While it would doubtless work to Queensland's overall advantage if the Government were to stop the city-to-bush cross subsidy, national competition policy does not require this.  Indeed, many states already provide subsidies to different consumer segments without attracting any competition policy issues.  Competition policy seeks to prevent governments distorting prices by shutting out some suppliers from the market.  It does not prevent governments from offering benefits to particular regions or to the less well off.

If Queensland wishes to cross subsidise in different regions there are ways that this can be accomplished without abandoning all the benefits that competition can bring.  The most obvious approach, and one to some degree followed by Victoria, is to equalise the states electricity distribution fine charges.  Like any government intervention, such an approach brings efficiency costs, for example by discouraging generators and customers from setting up in low-cost locations.  But these costs are not as great as if all elements of competition were to he abandoned.
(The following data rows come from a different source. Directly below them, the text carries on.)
-- ==== Sys2Proof/Tests/Slice0.lean ====
section
/-! SUPPORT. Tests of the model and witnesses of the statements' hypotheses. Expected results of the tests are those of
spec/95_test_vectors.md (the vector is named at each group) and of the encoding table of spec/30_encoding.md R54. -/

namespace Sys2Proof.Tests

open Sys2Proof.Machine

/-! ### Helpers -/

/-- A running machine with the given bytes at 0x10, `pc` there, `rh = 10`, the given registers and further cells set. -/
def start (regs : List (RegIdx × Byte)) (cells : List Host.Cell) (bytes : List Byte) : State :=
  let s := { State.reset with
    pc := 0x10, rh := 10, mem := cells.foldl (fun m c => m.write c.1 c.2) (Memory.storeBytes [] 0x10 bytes) }
  regs.foldl (fun s r => s.setReg r.1 r.2) s

/-- A running machine with the given bytes at `a`, and `pc` there. -/
def startAt (a : Byte) (bytes : List Byte) : State :=
  { State.reset with pc := a.toWord9, mem := Memory.storeBytes [] a.toNat bytes }

/-- The state after one step. -/
def after (s : State) : State :=
  match step s with
  | .next t => t
  | _ => s

/-- The state after one instruction. -/
def effect (i : Instr) (s : State) : State :=
  match exec i s with
  | .next t => t
  | _ => s

/-- The fault kind a state records. -/
def faultOf (s : State) : Option FaultKind :=
  match s.run with
  | .faulted k _ => some k
  | _ => none

/-- `x[0]` and `pc` after `<op> 00 01` at 0x10 with `x[0] = a`, `x[1] = b` (V-ALU). -/
def alu (op a b : Byte) : Byte × Word9 :=
  let t := after (start [(0, a), (1, b)] [] [op, 0x00, 0x01])
  (t.reg 0, t.pc)

/-- `x[0]` and `pc` after `<op> 00` at 0x10 with `x[0] = a` (V-UN). -/
def unary (op a : Byte) : Byte × Word9 :=
  let t := after (start [(0, a)] [] [op, 0x00])
  (t.reg 0, t.pc)

/-- `fl` after `CMP R0, R1` (V-CMP). -/
def cmp (a b : Byte) : Fl := (after (start [(0, a), (1, b)] [] [0xA7, 0x00, 0x01])).fl

/-- `pc` after the jump `<op> 02` at 0x10 with `x[2] = 0x30`, for `fl` = None, LT, GT, EQ (V-J). -/
def jump (op : Byte) : List Word9 :=
  [Fl.none, .lt, .gt, .eq].map fun f => (after { start [(2, 0x30)] [] [op, 0x02] with fl := f }).pc

/-! ### WellFormed refuses -/

theorem test_wf_refuses_r : [Instr.push 8, .pop 8, .prn 9, .pra 0xFF, .call 8, .jmp 8, .jeq 8, .jne 8, .jgt 8, .jlt 8, .jle 8,
  .jge 8, .inc 8, .dec 8, .not 8].all (fun i => !i.wf) = true := by decide
theorem test_wf_refuses_ri : (Instr.ldi 8 0).wf = false := by decide
theorem test_wf_refuses_rr_first : [Instr.ld 8 0, .st 8 0, .add 8 0, .sub 8 0, .mul 8 0, .div 8 0, .mod 8 0, .cmp 8 0, .and 8 0,
  .or 8 0, .xor 8 0, .shl 8 0, .shr 8 0].all (fun i => !i.wf) = true := by decide
theorem test_wf_refuses_rr_second : [Instr.ld 0 8, .st 0 8, .add 0 8, .sub 0 8, .mul 0 8, .div 0 8, .mod 0 8, .cmp 0 8, .and 0 8,
  .or 0 8, .xor 0 8, .shl 0 8, .shr 0 8].all (fun i => !i.wf) = true := by decide
theorem test_wf_refuses_int_without_byte : (Instr.int none).wf = false := by decide
theorem test_wf_accepts : [Instr.nop, .int (some 0xFF), .ldi 7 0xFF, .st 7 7, .inc 7].all Instr.wf = true := by decide

/-! ### Decoding: words written out bit by bit from 30_encoding.md R54 -/

theorem test_decode_nop : decode [0b00000000] = .ok (.nop, []) := rfl
theorem test_decode_hlt : decode [0b00000001] = .ok (.hlt, []) := rfl
theorem test_decode_ret : decode [0b00010001] = .ok (.ret, []) := rfl
theorem test_decode_iret : decode [0b00010011] = .ok (.iret, []) := rfl
theorem test_decode_push : decode [0b01000101, 0b00000011] = .ok (.push 3, []) := rfl
theorem test_decode_pop : decode [0b01000110, 0b00000100] = .ok (.pop 4, []) := rfl
theorem test_decode_prn : decode [0b01000111, 0b00000000] = .ok (.prn 0, []) := rfl
theorem test_decode_pra : decode [0b01001000, 0b00000111] = .ok (.pra 7, []) := rfl
theorem test_decode_call : decode [0b01010000, 0b00000001] = .ok (.call 1, []) := rfl
theorem test_decode_int : decode [0b01010010, 0b11111111] = .ok (.int (some 0xFF), []) := rfl
theorem test_decode_jmp : decode [0b01010100, 0b00000110] = .ok (.jmp 6, []) := rfl
theorem test_decode_jeq : decode [0b01010101, 0b00000101] = .ok (.jeq 5, []) := rfl
theorem test_decode_jne : decode [0b01010110, 0b00000010] = .ok (.jne 2, []) := rfl
theorem test_decode_jgt : decode [0b01010111, 0b00000011] = .ok (.jgt 3, []) := rfl
theorem test_decode_jlt : decode [0b01011000, 0b00000001] = .ok (.jlt 1, []) := rfl
theorem test_decode_jle : decode [0b01011001, 0b00000000] = .ok (.jle 0, []) := rfl
theorem test_decode_jge : decode [0b01011010, 0b00000010] = .ok (.jge 2, []) := rfl
theorem test_decode_inc : decode [0b01100101, 0b00000111] = .ok (.inc 7, []) := rfl
theorem test_decode_dec : decode [0b01100110, 0b00000110] = .ok (.dec 6, []) := rfl
theorem test_decode_not : decode [0b01101001, 0b00000010] = .ok (.not 2, []) := rfl
theorem test_decode_ldi : decode [0b10000010, 0b00000000, 0b10000000] = .ok (.ldi 0 0x80, []) := rfl
theorem test_decode_ld : decode [0b10000011, 0b00000010, 0b00000100] = .ok (.ld 2 4, []) := rfl
theorem test_decode_st : decode [0b10000100, 0b00000100, 0b00000001] = .ok (.st 4 1, []) := rfl
theorem test_decode_add : decode [0b10100000, 0b00000111, 0b00000000] = .ok (.add 7 0, []) := rfl
theorem test_decode_sub : decode [0b10100001, 0b00000000, 0b00000001] = .ok (.sub 0 1, []) := rfl
theorem test_decode_mul : decode [0b10100010, 0b00000010, 0b00000011] = .ok (.mul 2 3, []) := rfl
theorem test_decode_div : decode [0b10100011, 0b00000011, 0b00000010] = .ok (.div 3 2, []) := rfl
theorem test_decode_mod : decode [0b10100100, 0b00000100, 0b00000101] = .ok (.mod 4 5, []) := rfl
theorem test_decode_cmp : decode [0b10100111, 0b00000101, 0b00000110] = .ok (.cmp 5 6, []) := rfl
theorem test_decode_and : decode [0b10101000, 0b00000110, 0b00000111] = .ok (.and 6 7, []) := rfl
theorem test_decode_or : decode [0b10101010, 0b00000001, 0b00000000] = .ok (.or 1 0, []) := rfl
theorem test_decode_xor : decode [0b10101011, 0b00000000, 0b00000111] = .ok (.xor 0 7, []) := rfl
theorem test_decode_shl : decode [0b10101100, 0b00000010, 0b00000001] = .ok (.shl 2 1, []) := rfl
theorem test_decode_shr : decode [0b10101101, 0b00000001, 0b00000010] = .ok (.shr 1 2, []) := rfl

/-- 34 different bytes are opcodes, so 222 are not; among those are the near misses under V-F8. -/
theorem test_decode_assigned_count : (Mnemonic.all.map opcodeMap).dedup.length = 34 := by decide
theorem test_decode_near_misses :
  [0x02, 0x10, 0x12, 0x44, 0x49, 0x51, 0x53, 0x5B, 0x64, 0x67, 0x68, 0x80, 0x81, 0x85, 0xA5, 0xA6, 0xA9, 0xAE, 0xAF].all
    (fun b => dispatchTable opcodeMap b == none) = true := by decide
theorem test_decode_missing_operand : decode [0xA0, 0x00] = .error .missingOperand := rfl
theorem test_decode_nothing : decode [] = .error .noOpcode := rfl
theorem test_decode_int_at_top : decode [0x52] = .ok (.int none, []) := rfl
theorem test_table_word : decodeTableWord 24 0x0100A0 = some (.add 0 1) ∧ decodeTableWord 8 0x82 = some (.ldi 0 0) ∧
  decodeTableWord 8 0x02 = none := by decide
theorem test_with_fetch_word : (after (State.reset.withFetchWord 24 0x080082)).reg 0 = 8 ∧
  (after (State.reset.withFetchWord 16 0x0265)).reg 2 = 1 := by decide

/-! ### Arithmetic and logic (V-ALU, V-UN, V-CMP) -/

theorem test_add : alu 0xA0 0xC8 0x64 = (0x2C, 0x13) ∧ alu 0xA0 0xFF 0x01 = (0x00, 0x13) := by decide
theorem test_add_into_sp : (after (start [(0, 1)] [] [0xA0, 0x07, 0x00])).sp = 0x00 := by decide
theorem test_sub : alu 0xA1 0x05 0x09 = (0xFC, 0x13) ∧ alu 0xA1 0x00 0xFF = (0x01, 0x13) := by decide
theorem test_mul : alu 0xA2 0xFF 0xFF = (0x01, 0x13) ∧ alu 0xA2 0x11 0x11 = (0x21, 0x13) := by decide
theorem test_div : alu 0xA3 0xFF 0x10 = (0x0F, 0x13) ∧ alu 0xA3 0x07 0x02 = (0x03, 0x13) := by decide
theorem test_div_zero : (after (start [(0, 7)] [] [0xA3, 0x00, 0x01])).run =
  .faulted .arithmeticFault ⟨0x10, #v[some 0xA3, some 0x00, some 0x01], #v[7, 0, 0, 0, 0, 0, 0, 0xFF]⟩ := by decide
theorem test_mod : alu 0xA4 0x07 0x02 = (0x01, 0x13) ∧ alu 0xA4 0x05 0x09 = (0x05, 0x13) := by decide
theorem test_mod_zero : faultOf (after (start [] [] [0xA4, 0x00, 0x01])) = some .arithmeticFault := by decide
theorem test_and : alu 0xA8 0xCC 0xAA = (0x88, 0x13) := by decide
theorem test_or : alu 0xAA 0xCC 0xAA = (0xEE, 0x13) := by decide
theorem test_xor : alu 0xAB 0xCC 0xAA = (0x66, 0x13) := by decide
theorem test_shl : alu 0xAC 0x81 0x01 = (0x02, 0x13) ∧ alu 0xAC 0x01 0x08 = (0x00, 0x13) := by decide
theorem test_shl_count_is_whole_byte : alu 0xAC 0xFF 0xFF = (0x00, 0x13) ∧ alu 0xAC 0x55 0x00 = (0x55, 0x13) := by decide
theorem test_shr : alu 0xAD 0x81 0x01 = (0x40, 0x13) ∧ alu 0xAD 0xFF 0xC8 = (0x00, 0x13) := by decide
theorem test_shl_same_register : (after (start [(0, 3)] [] [0xAC, 0x00, 0x00])).reg 0 = 0x18 := by decide
theorem test_not : unary 0x69 0x0F = (0xF0, 0x12) := by decide
theorem test_inc : unary 0x65 0xFF = (0x00, 0x12) ∧ unary 0x65 0x7F = (0x80, 0x12) := by decide
theorem test_dec : unary 0x66 0x00 = (0xFF, 0x12) ∧ unary 0x66 0x80 = (0x7F, 0x12) := by decide
theorem test_cmp : [cmp 0x05 0x09, cmp 0x09 0x05, cmp 0x07 0x07] = [.lt, .gt, .eq] := by decide
theorem test_cmp_unsigned : [cmp 0x00 0xFF, cmp 0x80 0x7F] = [.lt, .gt] := by decide

/-! ### Data movement and output (V-DM) -/

theorem test_ldi : (after (start [] [] [0x82, 0x03, 0xFF])).reg 3 = 0xFF := by decide
theorem test_ldi_into_sp : (after (start [] [] [0x82, 0x07, 0x40])).sp = 0x40 := by decide
theorem test_ld : (after (start [(4, 0x80)] [(0x80, 0x06)] [0x83, 0x02, 0x04])).reg 2 = 0x06 := by decide
theorem test_ld_own_opcode : (after (start [(0, 0x10)] [] [0x83, 0x00, 0x00])).reg 0 = 0x83 := by decide
theorem test_st : (after (start [(4, 0x80), (1, 0x06)] [] [0x84, 0x04, 0x01])).mem.read 0x80 = 0x06 := by decide
theorem test_st_into_program :
  (after (start [(0, 0x13), (1, 0x01)] [] [0x84, 0x00, 0x01])).mem.read 0x13 = 0x01 := by decide
theorem test_prn : (after (start [(0, 0xFF)] [] [0x47, 0x00])).out = [.num 255] := by decide
theorem test_prn_text : Event.text (.num 17) = some "17" := by decide
theorem test_pra : (after (start [(0, 0xE9)] [] [0x48, 0x00])).out = [.chr 233] := by decide
theorem test_pra_text : Event.text (.chr 72) = some "H" ∧ Event.text (.chr 233) = none := by decide

/-! ### Stack (V-ST) -/

theorem test_push : (let t := after (start [(0, 0x2A)] [] [0x45, 0x00]); (t.sp, t.mem.read 0xFE, t.mem.read 0xFF, t.pc)) =
  (0xFE, 0x2A, 0x00, 0x12) := by decide
theorem test_push_sp : (after (start [] [] [0x45, 0x07])).mem.read 0xFE = 0xFE := by decide
theorem test_push_last_free_slot : (let t := after (start [(0, 0x2A), (7, 0x0C)] [] [0x45, 0x00]); (t.sp, t.mem.read 0x0B)) =
  (0x0B, 0x2A) := by decide
theorem test_push_collides :
  (let t := after (start [(0, 0x2A), (7, 0x0B)] [] [0x45, 0x00]); (faultOf t, t.sp, t.mem.read 0x0A, t.pc)) =
    (some .stackOverflow, 0x0A, 0x00, 0x10) := by decide
theorem test_pop : (let t := after (start [(7, 0xFE)] [(0xFE, 0x2A)] [0x46, 0x01]); (t.reg 1, t.sp, t.mem.read 0xFE)) =
  (0x2A, 0xFF, 0x2A) := by decide
theorem test_pop_sp : (after (start [(7, 0xFE)] [(0xFE, 0x41)] [0x46, 0x07])).sp = 0x42 := by decide
theorem test_pop_empty : faultOf (after (start [] [] [0x46, 0x00])) = some .stackUnderflow := by decide

/-! ### Control flow (V-CF, V-J) -/

theorem test_call : (let t := after { startAt 0x06 [0x50, 0x01] with regs := #v[0, 0x0B, 0, 0, 0, 0, 0, 0xFF], rh := 14 };
  (t.sp, t.mem.read 0xFE, t.pc)) = (0xFE, 0x08, 0x0B) := by decide
theorem test_call_at_254 : (after (startAt 254 [0x50, 0x00])).run =
  .faulted .outOfRangeAddress ⟨254, #v[some 0x50, some 0x00, none], #v[0, 0, 0, 0, 0, 0, 0, 0xFF]⟩ := by decide
theorem test_call_sp : (let t := after { startAt 0x00 [0x50, 0x07] with rh := 3 }; (t.sp, t.mem.read 0xFE, t.pc)) =
  (0xFE, 0x02, 0xFE) := by decide
theorem test_ret : (let t := after (start [(7, 0xFE)] [(0xFE, 0x08)] [0x11]); (t.pc, t.sp)) = (0x08, 0xFF) := by decide
theorem test_ret_empty : faultOf (after (start [] [] [0x11])) = some .stackUnderflow := by decide
theorem test_nop : (after (startAt 0x04 [0x00])).pc = 0x05 := by decide
theorem test_hlt : (after (startAt 0x0B [0x01])).run = .halted ∧ (after (startAt 0x0B [0x01])).pc = 0x0B := by decide
theorem test_int : (after (start [] [] [0x52, 0xFF])).pc = 0x12 := by decide
theorem test_int_at_top : (after (startAt 255 [0x52])).pc = 257 ∧
  faultOf (after { State.reset with pc := 257 }) = some .outOfRangeAddress := by decide
theorem test_iret : (let t := after (startAt 0x20 [0x13]); (t.pc, t.sp)) = (0x21, 0xFF) := by decide
theorem test_jmp : jump 0x54 = [0x30, 0x30, 0x30, 0x30] := by decide
theorem test_jeq : jump 0x55 = [0x12, 0x12, 0x12, 0x30] := by decide
theorem test_jne : jump 0x56 = [0x30, 0x30, 0x30, 0x12] := by decide
theorem test_jgt : jump 0x57 = [0x12, 0x12, 0x30, 0x12] := by decide
theorem test_jge : jump 0x5A = [0x12, 0x12, 0x30, 0x30] := by decide
theorem test_jlt : jump 0x58 = [0x12, 0x30, 0x12, 0x12] := by decide
theorem test_jle : jump 0x59 = [0x12, 0x30, 0x12, 0x30] := by decide
theorem test_jeq_bad_index : faultOf (after { start [] [] [0x55, 0x09] with fl := .lt }) = some .outOfRangeAddress := by decide

/-! ### Faults (V-F) -/

theorem test_bad_first_index : (after (startAt 0 [0x82, 0x08, 0x01, 0x01])).run =
  .faulted .outOfRangeAddress ⟨0, #v[some 0x82, some 0x08, some 0x01], #v[0, 0, 0, 0, 0, 0, 0, 0xFF]⟩ := by decide
theorem test_index_before_divisor : faultOf (after (start [] [] [0xA3, 0x09, 0x01])) = some .outOfRangeAddress := by decide
theorem test_no_third_byte : (after (startAt 254 [0x82, 0x00])).run =
  .faulted .outOfRangeAddress ⟨254, #v[some 0x82, some 0x00, none], #v[0, 0, 0, 0, 0, 0, 0, 0xFF]⟩ := by decide
theorem test_no_second_byte : (after (startAt 255 [0x47])).run =
  .faulted .outOfRangeAddress ⟨255, #v[some 0x47, none, none], #v[0, 0, 0, 0, 0, 0, 0, 0xFF]⟩ := by decide
theorem test_unassigned_at_255 : faultOf (after (startAt 255 [0xFF])) = some .unrecognizedOpcode := by decide
theorem test_unassigned_snapshot : (after (startAt 0 [0x02])).run =
  .faulted .unrecognizedOpcode ⟨0, #v[some 0x02, some 0x00, some 0x00], #v[0, 0, 0, 0, 0, 0, 0, 0xFF]⟩ := by decide
theorem test_fault_ordinals : [FaultKind.unrecognizedOpcode, .outOfRangeAddress, .stackOverflow, .arithmeticFault,
  .stackUnderflow].map FaultKind.ordinal = [1, 2, 3, 4, 5] := by decide
theorem test_flag_bits : [Fl.none, .lt, .gt, .eq].map Fl.bits = [0b000, 0b100, 0b010, 0b001] := by decide
theorem test_load : load [0x01] = .next { State.reset with mem := [(0, 0x01)], rh := 1 } := rfl
theorem test_load_too_long : load (List.replicate 257 0) = .refused (.imageTooLong 257) := by
  rw [load, List.length_replicate]; exact if_neg (by decide)

/-! ### Witnesses: for every statement with hypotheses, inputs that meet them together -/

/-- `ADD R0, R1` at 0x10 with 8 and 9. -/
def wAdd : State := start [(0, 0x08), (1, 0x09)] [] [0xA0, 0x00, 0x01]
/-- `PUSH R0` at 0x10 with room on the stack. -/
def wPush : State := start [(0, 0x2A)] [] [0x45, 0x00]
/-- `PUSH R0` at 0x10 whose decrement meets `rh`. -/
def wFull : State := start [(0, 0x2A), (7, 0x0B)] [] [0x45, 0x00]
/-- `POP R1` at 0x10 with one byte on the stack. -/
def wPop : State := start [(7, 0xFE)] [(0xFE, 0x2A)] [0x46, 0x01]
/-- `CALL R1` at 0x10. -/
def wCall : State := start [(1, 0x40)] [] [0x50, 0x01]
/-- `ST R0, R1` at 0x10 that stores HLT into the next instruction. -/
def wSt : State := start [(0, 0x13), (1, 0x01)] [] [0x84, 0x00, 0x01]
/-- `JMP R0` at 0x10 to itself. -/
def wLoop : State := start [(0, 0x10)] [] [0x54, 0x00]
Allowing competition in choice of retailer has brought marked cost reductions to the business customers who are already free to choose their own supplier.  That was acknowledged by the Queensland Government as recently as last June in the joint communiqué of the Council of Australian Governments.  Nothing has changed since then to justify the Government now walking away from this.

National competition policy has been the key reason why the Australian economy has done so well in the past six years.  The lower costs it has brought have considerably assisted the Queensland economy's growth in industries as diverse as tourism and raw material processing.  To abandon it would jeopardise these gains, undermine living standards and make the economy highly vulnerable to a world economic downturn.